In the midst of heated debates over farm subsidies and deficit reduction, Congress is currently considering a new farm crop insurance program. These programs could reduce government spending and waste, while guaranteeing incomes and protecting the agricultural industry.
Congress is currently in the midst of tense budget debates and has been charged with reducing the federal budget by nearly $2 trillion. At the top of the austerity hit list is farm spending. The congressional supercommittee, a bipartisan coalition of Democrats and Republicans, is already considering reducing farm spending by roughly $23 billion and is currently drafting a new Farm Bill that could remove direct subsidies and drastically alter crop insurance programs. The new insurance proposal represents an effort by farmers to limit the impact of federal austerity measures.

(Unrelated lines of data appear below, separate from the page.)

-- ==== Sys2Proof/Tests/Slice0.lean ====
section
/-! SUPPORT. Small tests of single steps against the vectors of spec/95_test_vectors.md, the ill-formed terms the checks
refuse, decoded words written out from the encodings, and for each statement with hypotheses a witness that meets them. -/

namespace Sys2Proof.Tests

open Sys2Proof Sys2Proof.Machine

/-! Well-formedness: an ill-formed term for each check. -/

theorem test_wf_zero_field : Code.wellFormed (.cmd 0x00000101#32) = false := by decide
theorem test_wf_opcode : Code.wellFormed (.cmd 0x00000003#32) = false := by decide
theorem test_wf_access_aligned : Access.wellFormed ⟨0x02#32, 32⟩ = false := by decide
theorem test_wf_access_window : Access.wellFormed ⟨0x100#32, 32⟩ = false := by decide
theorem test_wf_access_width : Access.wellFormed ⟨0x04#32, 8⟩ = false := by decide
theorem test_wf_access_good : Access.wellFormed ⟨0xFC#32, 32⟩ = true := by decide

/-! Decoding: words written out from the formats of R81 (ZERO, OPC) and R84. -/

theorem test_word_xform : decode (.cmd (0b000000000000000000000000#24 ++ 0b00000001#8)) = .command .xform := by decide
theorem test_word_maskq : decode (.cmd (0b000000000000000000000000#24 ++ 0b00000010#8)) = .command .maskq := by decide
theorem test_word_zero : decode (.cmd 0x00000000#32) = .reserved 0x00000000#32 := by decide
theorem test_word_zero_field_set : decode (.cmd 0x00000101#32) = .reserved 0x00000101#32 := by decide
theorem test_word_all_ones : decode (.cmd 0xFFFFFFFF#32) = .reserved 0xFFFFFFFF#32 := by decide
theorem test_code_idle : decode (.phase 0b000#3) = .command .idle := by decide
theorem test_code_init : decode (.phase 0b001#3) = .command .init := by decide
theorem test_code_read : decode (.phase 0b010#3) = .command .read := by decide
theorem test_code_mask : decode (.phase 0b011#3) = .command .mask := by decide
theorem test_code_write : decode (.phase 0b100#3) = .command .write := by decide
theorem test_code_adv : decode (.phase 0b101#3) = .command .adv := by decide
theorem test_code_done : decode (.phase 0b110#3) = .command .done := by decide
theorem test_code_fail : decode (.phase 0b111#3) = .command .fail := by decide
theorem test_table_word_reserved : decodeTableWord 32 0x00000003 = none := by decide

/-! The keystream: section 2.1 and 2.2 of 95_test_vectors.md. -/

/-- K1, K9, K10, K15, K18, K19, K25, K27. -/
theorem test_kidx_vectors :
    [0, 127, 128, 199, 32767, 32768, 4294967296, 18446744073709551615].map (fun p => (kidx p).val) =
      [0, 127, 0, 71, 127, 0, 0, 127] := by decide

/-- K3, K11, K20. -/
theorem test_mask_vectors : [2, 129, 32769].map mask = [0xD6#8, 0x4A#8, 0x4A#8] := by decide

/-- X4, X5, X6. -/
theorem test_xorb_vectors :
    xorb 0xFF#8 0 = 0x3C#8 ∧ xorb 0xC3#8 0 = 0x00#8 ∧ xorb 0xC3#8 128 = 0x00#8 := by decide

/-- X13, X20. -/
theorem test_maskbuf_vectors :
    maskbuf 0#64 [0x49#8, 0x44#8, 0x33#8] = [0x8A#8, 0x0E#8, 0xE5#8] ∧
    maskbuf 0#64 [0xDE#8, 0xAD#8, 0xBE#8] = [0x1D#8, 0xE7#8, 0x68#8] := by decide

/-- The default table of 93_implementation_defined.md G1 (general knowledge, for numeric vectors only). -/
def g1Low : List Byte :=
  [0xC3, 0x4A, 0xD6, 0xCA, 0x90, 0x67, 0xF7, 0x52, 0xD8, 0xA1, 0x66, 0x62, 0x9F, 0x5B, 0x09, 0x00] ++
  [0xC3, 0x5E, 0x95, 0x23, 0x9F, 0x13, 0x11, 0x7E, 0xD8, 0x92, 0x3F, 0xBC, 0x90, 0xBB, 0x74, 0x0E] ++
  [0xC3, 0x47, 0x74, 0x3D, 0x90, 0xAA, 0x3F, 0x51, 0xD8, 0xF4, 0x11, 0x84, 0x9F, 0xDE, 0x95, 0x1D] ++
  [0xC3, 0xC6, 0x09, 0xD5, 0x9F, 0xFA, 0x66, 0xF9, 0xD8, 0xF0, 0xF7, 0xA0, 0x90, 0xA1, 0xD6, 0xF3]

def g1High : List Byte :=
  [0xC3, 0xF3, 0xD6, 0xA1, 0x90, 0xA0, 0xF7, 0xF0, 0xD8, 0xF9, 0x66, 0xFA, 0x9F, 0xD5, 0x09, 0xC6] ++
  [0xC3, 0x1D, 0x95, 0xDE, 0x9F, 0x84, 0x11, 0xF4, 0xD8, 0x51, 0x3F, 0xAA, 0x90, 0x3D, 0x74, 0x47] ++
  [0xC3, 0x0E, 0x74, 0xBB, 0x90, 0xBC, 0x3F, 0x92, 0xD8, 0x7E, 0x11, 0x13, 0x9F, 0x23, 0x95, 0x5E] ++
  [0xC3, 0x00, 0x09, 0x5B, 0x9F, 0x62, 0x66, 0xA1, 0xD8, 0x52, 0xF7, 0x67, 0x90, 0xCA, 0xD6, 0x4A]

def g1 (i : Fin Config.tableLen) : Byte := (g1Low ++ g1High).getD i.val 0

/-- X12, X17, X18, X19. -/
theorem test_maskbuf_g1_vectors :
    maskbufBy g1 0#64 [0x66, 0x4C, 0x61, 0x43] = [0xA5, 0x06, 0xB7, 0x89] ∧
    maskbufBy g1 64#64 [0x00, 0x01, 0x02, 0x03] = [0xC3, 0xF2, 0xD4, 0xA2] ∧
    maskbufBy g1 126#64 [0xAA, 0xAA, 0xAA, 0xAA] = [0x7C, 0xE0, 0x69, 0xE0] ∧
    maskbufBy g1 (BitVec.ofNat 64 (2 ^ 64 - 2)) [0x00, 0x00, 0x00, 0x00] = [0xD6, 0x4A, 0xC3, 0x4A] := by decide

/-! Single steps. `after` reads a field of the next state. -/

/-- What the next state holds, if there is one. -/
def after {α : Type} (o : Host.Outcome State Fault Refusal) (f : State → α) : Option α :=
  match o with
  | .next s => some (f s)
  | .fault _ => none
  | .refused _ => none

/-- The name of a refusal, if it is one. -/
def refusal (o : Host.Outcome State Fault Refusal) : Option Refusal :=
  match o with
  | .next _ => none
  | .fault _ => none
  | .refused r => some r

/-- A state at rest with explicit values and streams bound. -/
def atRest : State :=
  { State.reset with binding := .bound, src := [0x00, 0x01, 0x02], len := 0#32, maskval := 0x00#8 }

/-- A state of a run in the given phase, `CHUNK` = 4. -/
def inRun (p : Phase) : State := { atRest with phase := p, chunk := 4#32 }

/-- T1. -/
theorem test_xform_accept :
    after (exec .xform { atRest with
      phase := .fail, errkind := .ioFailure, errsite := 1#1, iocode := 0x1C#32, offset := 4#64 })
      (fun t => (t.phase, t.errkind, t.errsite, t.iocode, t.offset)) =
      some (.init, .none, 0#1, 0#32, 4#64) := by decide

theorem test_xform_unbound : refusal (exec .xform { atRest with binding := .unbound }) = some .nothingBound := by decide

/-- Q2, and E9: the status stays. -/
theorem test_maskq_in_fail :
    after (exec .maskq { atRest with phase := .fail, errkind := .badCommand, pos := 1#64 })
      (fun t => (t.maskval, statusWord t)) = some (0x4A#8, 0x37#32) := by decide

/-- Q5: the high half of POS counts, by whole periods. -/
theorem test_maskq_high_half :
    after (exec .maskq { atRest with pos := 0x100000001#64 }) State.maskval = some 0x4A#8 := by decide

/-- T2. -/
theorem test_init_starts :
    after (exec .init { inRun .init with chunk := 64#32, offset := 4#64, len := 4#32 })
      (fun t => (t.phase, t.offset, t.len)) = some (.read, 0#64, 0#32) := by decide

/-- T3. -/
theorem test_init_zero_chunk :
    after (exec .init { inRun .init with chunk := 0#32, offset := 4#64 })
      (fun t => (statusWord t, t.offset, t.len)) = some (0x17#32, 0#64, 0#32) := by decide

/-- T6: a short read. -/
theorem test_read_short :
    after (exec .read { inRun .read with src := [0x10, 0x20, 0x30], srcAnswers := [.deliver 1] })
      (fun t => (t.phase, t.len, t.buf, t.src)) = some (.mask, 1#32, [0x10], [0x20, 0x30]) := by decide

The proposed subsidy, a free insurance program, would kick in when crop prices drop below a certain level. This income insurance program would satisfy critics of direct payments who argue that expensive subsidies are wasteful in times of high crop prices.
However, this new proposal is not without critics. The planned program would kick in on top of paid insurance programs, essentially doubling farm payments. Some critics have argued that two insurance programs are wasteful, while others argue that the revenue threshold, currently planned at a 5 to 10 percent drop, is too low.
According to a report by the Environmental Working Group, an advocacy group that has long opposed farm subsidies, “The only rationale for a new federal revenue-guarantee program on top of existing revenue insurance programs is that it seems politically easier to defend than direct payments.”